--- Raw data Enclosed Below ---

-- ==== Sys2Proof/Machine/Copy.lean ====
section
/-! DEFINITION. Copy jobs: A.CPY with its checks and acceptance (R237, R238, R243), the running of a job (R234-R236), its
queue sides (R235), and its completion (R231); and STO, which waits for the packets of jobs (R310). -/
namespace Sys2Proof.Machine

/-! ### The job card (R232) -/

def cardSrc (c : Card) : Word := c.extractLsb' 0 64
def cardDst (c : Card) : Word := c.extractLsb' 64 64
def cardSstride (c : Card) : Word := stride (cardF c 128 32)
def cardDstride (c : Card) : Word := stride (cardF c 160 32)
def cardRows (c : Card) : Nat := cardF c 192 16
def cardCols (c : Card) : Nat := cardF c 208 16
/-- VROWS and VCOLS above ROWS and COLS act as those (R233). -/
def cardVrows (c : Card) : Nat := min (cardF c 224 16) (cardRows c)
def cardVcols (c : Card) : Nat := min (cardF c 240 16) (cardCols c)
def cardSfmt (c : Card) : Nat := cardF c 256 4
def cardDfmt (c : Card) : Nat := cardF c 260 4
def cardTr (c : Card) : Bool := c.getLsbD 264
def cardCv (c : Card) : Bool := c.getLsbD 265
def cardSat (c : Card) : Bool := c.getLsbD 266
def cardDc (c : Card) : Bool := c.getLsbD 267
def cardRnd (c : Card) : Nat := cardF c 268 3
def cardQdst (c : Card) : Bool := c.getLsbD 271
def cardSplane (c : Card) : Nat := cardF c 272 3
def cardDplane (c : Card) : Nat := cardF c 275 3
def cardSuit (c : Card) : BitVec 4 := c.extractLsb' 278 4
def cardXr (c : Card) : Nat := cardF c 282 3
def cardQsrc (c : Card) : Bool := c.getLsbD 285
def cardTscale (c : Card) : Nat := cardF c 288 32
def cardSeed (c : Card) : BitVec 32 := c.extractLsb' 320 32
def cardSeq (c : Card) : BitVec 32 := c.extractLsb' 352 32

/-- Rows and columns of the destination (R233). -/
def cardDrows (c : Card) : Nat := if cardTr c then cardCols c else cardRows c
def cardDcols (c : Card) : Nat := if cardTr c then cardRows c else cardCols c

def srcSide (c : Card) : Side := ⟨cardSrc c, cardSstride c, cardSplane c, fmtWidth (cardSfmt c), false, true⟩
def dstSide (c : Card) : Side := ⟨cardDst c, cardDstride c, cardDplane c, fmtWidth (cardDfmt c), true, false⟩

/-! ### The checks (R237) -/

/-- Byte-addressed storage other than another node's: on chip, or in a byte region (R212). -/
def byteAddressed (s : State) (v : View) (x : Word) : Bool :=
  match aperture x with
  | .spad | .clus | .chip => true
  | .global | .priv => match leafAt s v x with
    | some (leaf, _) => !bit leaf 2
    | none => false
  | _ => false

/-- Check 8 on one side: misaligned in byte-addressed storage. -/
def sideMisaligned (s : State) (v : View) (d : Side) : Bool :=
  8 ≤ d.width && byteAddressed s v d.base &&
    (d.base.toNat % (d.width / 8) != 0 || d.step.toNat % (d.width / 8) != 0)

def copyChecks (s : State) (v : View) (c : Card) : List (Nat × Bool) :=
  let sf := cardSfmt c
  let df := cardDfmt c
  let q := (cardDst c).toNat
  let qs := (cardSrc c).toNat
  [(1, cardF c 504 8 != 1 || cardF c 384 120 != 0 || cardF c 286 2 != 0 || (!cardDc c && cardXr c != 0)),
   (2, 6 ≤ cardRnd c || sf == 7 || df == 7 || (!cardCv c && sf != df && !cardQsrc c) ||
     (cardCv c && (sf == 5 || sf == 6 || df == 5 || df == 6))),
   (3, cardCv c && (cardTscale c == 0 || 0x7F7FFFFF < cardTscale c)),
   (4, cardRows c == 0 || cardCols c == 0),
   (5, cardDc c && (cardCv c || cardTr c || cardQsrc c || cardQdst c || sf != df || cardCols c != 4096 / fmtWidth sf ||
     4 < cardXr c || qs % 32 != 0 || (cardSstride c).toNat % 32 != 0)),
   (6, cardQdst c && (128 ≤ q || !(q < 8 || (12 ≤ q && q < 16)) || !(1 ≤ df && df ≤ 4) || cardDplane c != 0 ||
     128 < cardDrows c || 128 < cardDcols c)),
   (7, cardQsrc c && (128 ≤ qs || !(16 ≤ qs && qs < 24) || cardSplane c != 0 || 128 < cardRows c || 128 < cardCols c)),
   (8, (!cardQsrc c && sideMisaligned s v (srcSide c)) || (!cardQdst c && sideMisaligned s v (dstSide c)))]

/-! ### Acceptance (R238, R243) -/

/-- The address of block `i` of a decompressing copy (R236). -/
def blockAddr (c : Card) (i : Nat) : Word := cardSrc c + w64 i * cardSstride c

/-- Resolve the header sectors of a decompressing copy; none lies in a position region (R246). -/
def blockHeaders (s : State) (v : View) (c : Card) : List Nat → Act (List ElemAt)
  | [] => .ok []
  | i :: l =>
    let x := blockAddr c i
    let su := cardSuit c
    let got : X ElemAt :=
      if aperture x = .node then plainElem s v ⟨x, 0, 0, 256, false, true⟩ none x 0
      else if inPosition s v x then xfault .illegal (faultInfo 9)
      else (resolve s v x 0 32 true false false).map fun f => ⟨x, (f.places.headD ⟨.mem 0 0, 0, 0⟩), false, f.uses⟩
    match liftX x (BitVec.ofNat 3 (cardSplane c)) su got with
    | .error e => .error e
    | .ok e => (blockHeaders s v c l).map fun r => e :: r

/-- The source elements that are read. -/
def copySource (s : State) (v : View) (y : Word) (c : Card) : Act SideAt :=
  if cardQsrc c then .ok ⟨[], none⟩
  else if cardDc c then
    (if cardVcols c = 0 then .ok [] else blockHeaders s v c (tab (fun i => i) 0 (cardVrows c))).map fun l => ⟨l, none⟩
  else resolveSide s v y (cardSuit c) (srcSide c) (cells (cardVrows c) (cardVcols c))

def copyDest (s : State) (v : View) (y : Word) (c : Card) : Act SideAt :=
  if cardQdst c then .ok ⟨[], none⟩ else resolveSide s v y (cardSuit c) (dstSide c) (cells (cardDrows c) (cardDcols c))

/-- The regions that the sides lie in are known: no walk of a base is still to end (R227). A NODE side is not translated (R305). -/
def copyRegions (s : State) (v : View) (c : Card) : Act Unit :=
  let known := fun (d : Side) => (liftX d.base (BitVec.ofNat 3 d.plane) (cardSuit c) (sidePos s v d.base)).map fun _ => ()
  match if cardQsrc c then .ok () else known (srcSide c) with
  | .error e => .error e
  | .ok () => if cardQdst c then .ok () else known (dstSide c)

/-- The sectors of the scratchpad that the blocks with these headers may take: the owner tags of all of them count (R241). -/
def blockPlaces (c : Card) (l : List ElemAt) : List Place :=
  if cardDc c then
    l.flatMap fun e => match e.place.tgt with
      | .mem loc _ => if loc < spadBase then [] else
          (tab (fun q => (⟨.mem (loc + 32 * q) 0, 256, 256⟩ : Place)) 1 16).filter fun p => match p.tgt with
            | .mem l _ => (l - spadBase) / 2 ^ 19 == (loc - spadBase) / 2 ^ 19
            | _ => false
      | _ => []
  else []

/-- A.CPY (R232, R237, R242). The 544 bytes of a block's footprint are those of storage from its header's location on, also where the
block crosses into a page that lies elsewhere (DESIGN CHOICE, log 33). -/
def cpyEffect (ch : BitVec 3) (r : BitVec 5) (s : State) : Act State :=
  let v := viewOf s s.core (getCore s s.core).active
  match (curBank s s.core).useA r.toNat with
  | .error e => .error e
  | .ok y =>
    match readCard s y with
    | .error e => .error e
    | .ok c =>
      match copyRegions s v c, cardChecks y (copyChecks s v c) with
      | .error e, _ => .error e
      | _, .error e => .error e
      | .ok (), .ok () =>
        if !slotFree s then stall
        else
          match copySource s v y c with
          | .error e => .error e
          | .ok src =>
            match copyDest s v y c with
            | .error e => .error e
            | .ok dst =>
              let t := tableOf s.core
              let whole := fun (p : Nat × Nat) => if cardDc c then (p.1, 544) else p
              let reads := if cardQsrc c then [queueKey t (cardSrc c).toNat]
                else src.elems.map fun e => whole (placeKey e.place)
              let writes := if cardQdst c then [queueKey t (cardDst c).toNat] else dst.elems.map fun e => placeKey e.place
              let (id, s) := fresh s
              let s := if (src.elems ++ dst.elems).any fun e => e.clamped then
                  modCore s s.core fun k => { k with clamps := k.clamps ||| (1 : BitVec 8) <<< ch.toNat } else s
              .ok (acceptJob s (newJob s id .copy ch c src.elems dst.elems [src.gran, dst.gran] (blockPlaces c src.elems) reads writes))

def execACpy (t : BitVec 4) (c : BitVec 3) (r : BitVec 5) (s : State) : Out :=
  issue (.aCpy t c r) .a t false (cpyEffect c r) s

/-! ### Beginning (R231, R234, R235) -/

/-- The address of source element number `k` of a job. -/
def srcAddr (j : Job) (k : Nat) : Word :=
  let n := cardVcols j.card
  (elemAddr (nth j.grans 0 none) (srcSide j.card) (k / n) (k % n)).1

/-- Read the local source elements, from number `k` on. -/
def readLocal (s : State) (c : Nat) (j : Job) : Nat → List Place → State × Job
  | _, [] => (s, j)
  | k, p :: l =>
    let su := cardSuit j.card
    match p.tgt with
    | .node _ _ => readLocal s c j (k + 1) l
    | _ =>
      match readElem s j p with
      | .val v => readLocal s c { j with got := sset j.got k v 0 } (k + 1) l
      | .poison d =>
        readLocal (recordError s c j (jobError .dataPoison 1 (srcAddr j k) (cardSplane j.card) su d)) c
          { j with pois := j.pois ++ [k] } (k + 1) l
      | .gone =>
        readLocal (recordError s c j (jobError .ownerMismatch 0 (srcAddr j k) (cardSplane j.card) su)) c
          { j with lost := j.lost ++ [k] } (k + 1) l

/-- The number of sector `q` of block `k` among a job's source elements. -/
def sectorNo (k q : Nat) : Nat := 2 ^ 20 + 17 * k + q

/-- The number of the 32-bit word `w` of block `k`. -/
def wordNo (k w : Nat) : Nat := 2 ^ 24 + 128 * k + w

/-- The numbers of the words of block `k`, whose header is `h`, that payload sector `q` holds (R245). -/
def sectorWords (h k q : Nat) : List Nat :=
  ((tab (fun w => w) 0 128).filter fun w => bit h w && 1 + ones w h / 8 == q).map (wordNo k)

/-- What a failure in reading a sector of a block does to the elements formed from it: they are poisoned, or not written (R241). -/
inductive SectorLoss where
  | poisoned
  | unwritten
  deriving DecidableEq, Repr

def sectorLoss : Stop → Option SectorLoss
  | .fault .dataPoison _ _ _ _ => some .poisoned
  | .fault .ownerMismatch _ _ _ _ => some .unwritten
  | _ => none

/-- The elements numbered in `l` are lost that way. -/
def Job.lose (j : Job) (l : List Nat) : SectorLoss → Job
  | .poisoned => { j with pois := j.pois ++ l }
  | .unwritten => { j with lost := j.lost ++ l }

/-- Sector `q` as a block is expanded: a payload sector that is lost counts as zeros, since it takes only the elements formed from it
along (R241). -/
def payloadSector (sec : Nat → Act Nat) (q : Nat) : Act Nat :=
  match q, sec q with
  | 0, r => r
  | _, .error e => if (sectorLoss e).isSome then .ok 0 else .error e
  | _, r => r

/-- The expansion of block `k`, whose sectors `sec` reads. -/
def jobBlock (j : Job) (k : Nat) (sec : Nat → Act Nat) : Act Nat :=
  expandBlock (blockAddr j.card k) (cardSuit j.card) (cardXr j.card) (payloadSector sec)

/-- The faults met in payload sectors `l`, in order, with their sectors. -/
def sectorStops (sec : Nat → Act Nat) (l : List Nat) : List (Nat × Stop) :=
  l.filterMap fun q => match sec q with
    | .error (.fault code a p u i) => some (q, .fault code a p u i)
    | _ => none

/-- Block `k` has been expanded, or not: its errors are recorded, but for sectors of another node, whose errors were as they came, and a
row whose block fails a check is written as zeros (R241).
R241's table has no row for a payload sector whose page faults while the job runs, or that lies in a position region: its fault is
recorded and the row written as zeros too (DESIGN CHOICE, log 33). -/
def takeBlock (s : State) (c : Nat) (j : Job) (k : Nat) (here : Bool) (sec : Nat → Act Nat) : State × Job :=
  let note := fun (s : State) (e : Stop) =>
    if here || (sectorLoss e).isNone then recordError s c j (stopError (cardSuit j.card) e) else s
  match sec 0, jobBlock j k sec with
  | .error e, _ => (note s e, match sectorLoss e with
      | some w => j.lose [k] w
      | none => j)
  | .ok _, .error (.fault .expansion a p u i) => (note s (.fault .expansion a p u i), j)
  | .ok h, r =>
    let stops := sectorStops sec (tab (fun q => q) 1 (fld h 136 8 - 1))
    (stops.foldl (fun s x => note s x.2) s,
      match r with
      | .error _ => j
      | .ok v => stops.foldl (fun j x => match sectorLoss x.2 with
          | some w => j.lose (sectorWords h k x.1) w
          | none => j) { j with got := sset j.got k v 0 })

/-- Read a sector of a block at `x` from its place. -/
def readBlockPlace (s : State) (j : Job) (x : Word) (p : Place) : Act Nat :=
  if !j.tagHolds s p then .error (.fault .ownerMismatch x 0 (cardSuit j.card) (faultInfo 0))
  else
    match placeFault s true false p with
    | some d => .error (.fault .dataPoison x 0 (cardSuit j.card) (faultInfo 1 0 0 d))
    | none => .ok (rdPlace s p)

/-- Sector `q` of block `k`, whose header was found at `p` at acceptance; the others are found now (R238). -/
def blockSector (s : State) (j : Job) (k : Nat) (p : Place) (q : Nat) : Act Nat :=
  let x := blockAddr j.card k + w64 (32 * q)
  if q = 0 then readBlockPlace s j x p
  else
    match findSector s j.view j.id x (cardSuit j.card) with
    | .error e => .error e
    | .ok p => readBlockPlace s j x p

--- End of Enclosed Raw data ---

* Exercise aim *
All lines above from the one containing "R234, R235) -/" to the one containing "match readElem s j p with" must be repeated exactly, both lines included, and no others.

* Answer area *
/-! ### Beginning (R231, R234, R235) -/

/-- The address of source element number `k` of a job. -/
def srcAddr (j : Job) (k : Nat) : Word :=
  let n := cardVcols j.card
  (elemAddr (nth j.grans 0 none) (srcSide j.card) (k / n) (k % n)).1

/-- Read the local source elements, from number `k` on. -/
def readLocal (s : State) (c : Nat) (j : Job) : Nat → List Place → State × Job
  | _, [] => (s, j)
  | k, p :: l =>
    let su := cardSuit j.card
    match p.tgt with
    | .node _ _ => readLocal s c j (k + 1) l
    | _ =>
      match readElem s j p with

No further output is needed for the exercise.